Заварухин вспомнил, что как–то у мелководной речушки, которую и пехота, и колесный транспорт брали вброд, его шофер остановил полуторку, чтобы налить в радиатор воды и охладить мотор, задыхавшийся от перегрева. Полковник спустился к речке, напился неприятно — смяклой воды, ополоснул лицо, а жаркий ветер тотчас высушил его, больно стягивая кожу после мытья. Когда полковник вернулся к машине, шофер поднимал створки капота — раскаленный мотор так и пыхал горелым маслом и пылью. Сбочь от шофера стояло пятеро бойцов с мешками и скатками у ног; у всех пятерых на левом плече были мокрые пятна: очевидно, бойцы только — только сняли скатки. Они о чем–то просили шофера.

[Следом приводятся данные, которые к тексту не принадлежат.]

-- ==== Sys2Proof/Machine/Ops.lean ====
section
/-! DEFINITION. The named operations the meanings share: holding arithmetic, the half-range rule, the division of energy, the
views and updates of the book, the accumulator bank and the alert lines. -/

namespace Sys2Proof.Machine

open Sys2Proof

/-! ### Arithmetic -/

/-- A quantity that holds at its limit. -/
def hold (limit n : Nat) : Nat := min limit n

/-- A station counter grows by k, holding at 65,535 (R167). -/
def grow (counter k : Nat) : Nat := hold Config.counterLimit (counter + k)

/-- A quotient rounded half up: the exact quotient rounded down, then raised by 1 when twice the remainder is at least the
divisor (R97, R121). -/
def roundHalfUp (n d : Nat) : Nat := n / d + if d ≤ 2 * (n % d) then 1 else 0

/-- A specific energy consumption: 10,000 times the energy over the divisor, rounded half up and held at 65,535; absent when
the divisor is 0 (R77, R97, R121). -/
def specificEnergy (energy divisor : Nat) : Option Nat :=
  if divisor = 0 then none else some (hold Config.counterLimit (roundHalfUp (10000 * energy) divisor))

/-- The specific energy consumption would pass 65,535 (R77, R97, R121). -/
def specificEnergySaturates (energy divisor : Nat) : Bool :=
  divisor != 0 && decide (Config.counterLimit < roundHalfUp (10000 * energy) divisor)

/-- The share of a basis value b in E over the total basis B: floor(E × b / B), and 0 when B is 0 (R94, R96, R111). -/
def shareOf (e b total : Nat) : Nat := if total = 0 then 0 else e * b / total

/-! ### Period numbers -/

/-- How far n lies after p: (n - p) modulo 65,536 (R1). -/
def periodsAfter (n p : Period) : Nat := (n - p).toNat

/-- The half-range rule: n is newer than p (R1). -/
def isNewer (n p : Period) : Bool := decide (1 ≤ periodsAfter n p ∧ periodsAfter n p ≤ 32767)

/-! ### The book: finding entries -/

/-- The open entry (R61: at most one, the newest). -/
def State.openEntry (s : State) : Option Entry := s.book.entries.find? fun e => e.state == .opened

/-- The open period number: absent while the lead-in is open or no entry is open. -/
def State.openNumber (s : State) : Option Period := s.openEntry.bind Entry.number

/-- The entry held for period n (R61). -/
def State.held (s : State) (n : Period) : Option Entry := s.book.entries.find? fun e => e.number == some n

/-- Replaces the entry that has the same number, or is the lead-in as well. -/
def replaceEntry (e : Entry) (entries : List Entry) : List Entry :=
  entries.map fun x => if x.number == e.number then e else x

/-- The book with the entry put back in its place. -/
def State.putEntry (s : State) (e : Entry) : State :=
  { s with book := { s.book with entries := replaceEntry e s.book.entries } }

/-- Gives the open entry among the entries the flags f makes of its flags. -/
def flagOpened (f : EntryFlags → EntryFlags) (entries : List Entry) : List Entry :=
  entries.map fun e => if e.state == .opened then { e with flags := f e.flags } else e

/-- Gives the open entry the flags f makes of its flags; with no open entry nothing changes. -/
def State.flagOpen (s : State) (f : EntryFlags → EntryFlags) : State :=
  { s with book := { s.book with entries := flagOpened f s.book.entries } }

/-! ### Alert lines -/

/-- An alert line takes its newly worked-out OR: a rise in PULSE mode starts the pulse timer, and a fall does not end a pulse
(R181, R182). A line with no mode yet stays as it is. -/
def AlertLine.take (l : AlertLine) (now : Bool) : AlertLine :=
  match l.mode with
  | none => l
  | some .level => { l with lastOr := now }
  | some .pulse => { l with lastOr := now, pulse := l.pulse || (now && !l.lastOr) }

/-- Both grouped ORs are worked out again, as at every event that changes the truth of a member (R181). -/
def State.refreshAlerts (s : State) : State :=
  { s with alerts := { s.alerts with one := s.alerts.one.take (s.groupOr s.alerts.one.group),
                                     two := s.alerts.two.take (s.groupOr s.alerts.two.group) } }

/-- Sets the SERVICE condition (R150). -/
def State.setService (s : State) : State := { s with link := { s.link with service := true } }.refreshAlerts

/-- Clears the SERVICE condition (R150). -/
def State.clearService (s : State) : State := { s with link := { s.link with service := false } }.refreshAlerts

/-- A record is dropped as late: the late counter grows and SERVICE is set (R74). -/
def State.dropLate (s : State) : State :=
  State.setService { s with book := { s.book with late := grow s.book.late 1 } }

/-! ### The accumulator bank -/

/-- What an accumulator holds after an amount arrives: the sum, held at 2^40 - 1 (R31). -/
def accumulate (held amount : Nat) : Nat := hold Config.accumulatorLimit (held + amount)

/-- A channel takes an amount of sixteenths: the counted count grows by what the accumulator actually took (R31, R32). -/
def ChannelState.credit (c : ChannelState) (amount : Nat) : ChannelState :=
  { c with held := accumulate c.held amount,
           counted := c.counted + BitVec.ofNat 64 (accumulate c.held amount - c.held) }

/-- An amount of sixteenths arrives at channel i; a sum that would pass the limit gives the open entry SATURATED (R31, R32). -/
def State.creditChannel (s : State) (i : Fin 8) (amount : Nat) : State :=
  let t := { s with bank := { s.bank with channels := s.bank.channels.set i (s.bank.channels[i].credit amount) } }
  if Config.accumulatorLimit < s.bank.channels[i].held + amount then t.flagOpen EntryFlags.withSaturated else t

/-- The configured channel that a source feeds (R30: at most one). -/
def Settings.channelOf (c : Settings) (source : ChannelSource) : Option (Fin 8) :=
  (List.finRange 8).find? fun i => (c.channels[i].map ChannelSetup.source) == some source

/-- An amount delivered for a source is added to the channel that has it; the bank discards an amount that no configured
channel takes (R31, R32). -/
def State.deliver (s : State) (c : Settings) (source : ChannelSource) (amount : Nat) : State :=
  match c.channelOf source with
  | none => s
  | some i => s.creditChannel i amount

/-- A mass or count of the open period after an addition, held at 4,294,967,295 (R36, R37). -/
def addQuantity (quantity amount : Nat) : Nat := hold Config.quantityLimit (quantity + amount)

/-- Gives the open entry SATURATED when the test holds (R36, R37). -/
def State.saturateIf (s : State) (test : Bool) : State :=
  if test then s.flagOpen EntryFlags.withSaturated else s

/-! ### Input lines -/

/-- The debounced level of line i takes the level at the end of the edge (R25). -/
def State.setLevel (s : State) (i : Fin 8) (edge : Edge) : State :=
  { s with inputs := s.inputs.set i { s.inputs[i] with level := edge.endLevel } }

/-- Line i has the role, as the loader took it. -/
def State.lineHasRole (s : State) (i : Fin 8) (role : LineRole) : Bool :=
  match s.settings with
  | none => false
  | some c => c.lines[i].role == role

/-- The edge of line i that its pulse role counts (R26); RISING without a configuration. -/
def State.countedEdge (s : State) (i : Fin 8) : Edge :=
  match s.settings with
  | none => .rising
  | some c => c.lines[i].polarity.countedEdge

/-- An edge can occur on line i: its debounced level stands at the other level (R25). -/
def State.edgePossible (s : State) (i : Fin 8) (edge : Edge) : Bool := s.inputs[i].level != edge.endLevel

/-- A counted edge of a pulse role can occur on line i (R26, R28). -/
def State.pulsePossible (s : State) (i : Fin 8) (role : LineRole) : Bool :=
  s.lineHasRole i role && s.edgePossible i (s.countedEdge i)

/-- The role of the station, once an image is loaded. -/
def State.role (s : State) : Option Role := s.settings.map Settings.role

/-- The station is a LINE. -/
def State.isLine (s : State) : Bool := s.role == some .line

/-- The station measures: its state is STARTING or ACCOUNTING (R2). -/
def State.measuring (s : State) : Bool :=
  s.time.accounting == .starting || s.time.accounting == .accounting

/-- RESET is held (R168). -/
def State.inReset (s : State) : Bool := s.loader.phase == .held

end Sys2Proof.Machine
end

При появлении полковника все взяли под козырек, а Заварухин с первого взгляда по бледным лицам их определил, что они из госпиталей.

— Просят подвезти, товарищ полковник, — сказал шофер.

Вперед вышагнул рослый боец с нижней губой совочком и следом от ордена Красной Звезды на вылинявшей гимнастерке.

— До Больших Колодцев нам, товарищ полковник. Притомились после легкой лазаретной жизни.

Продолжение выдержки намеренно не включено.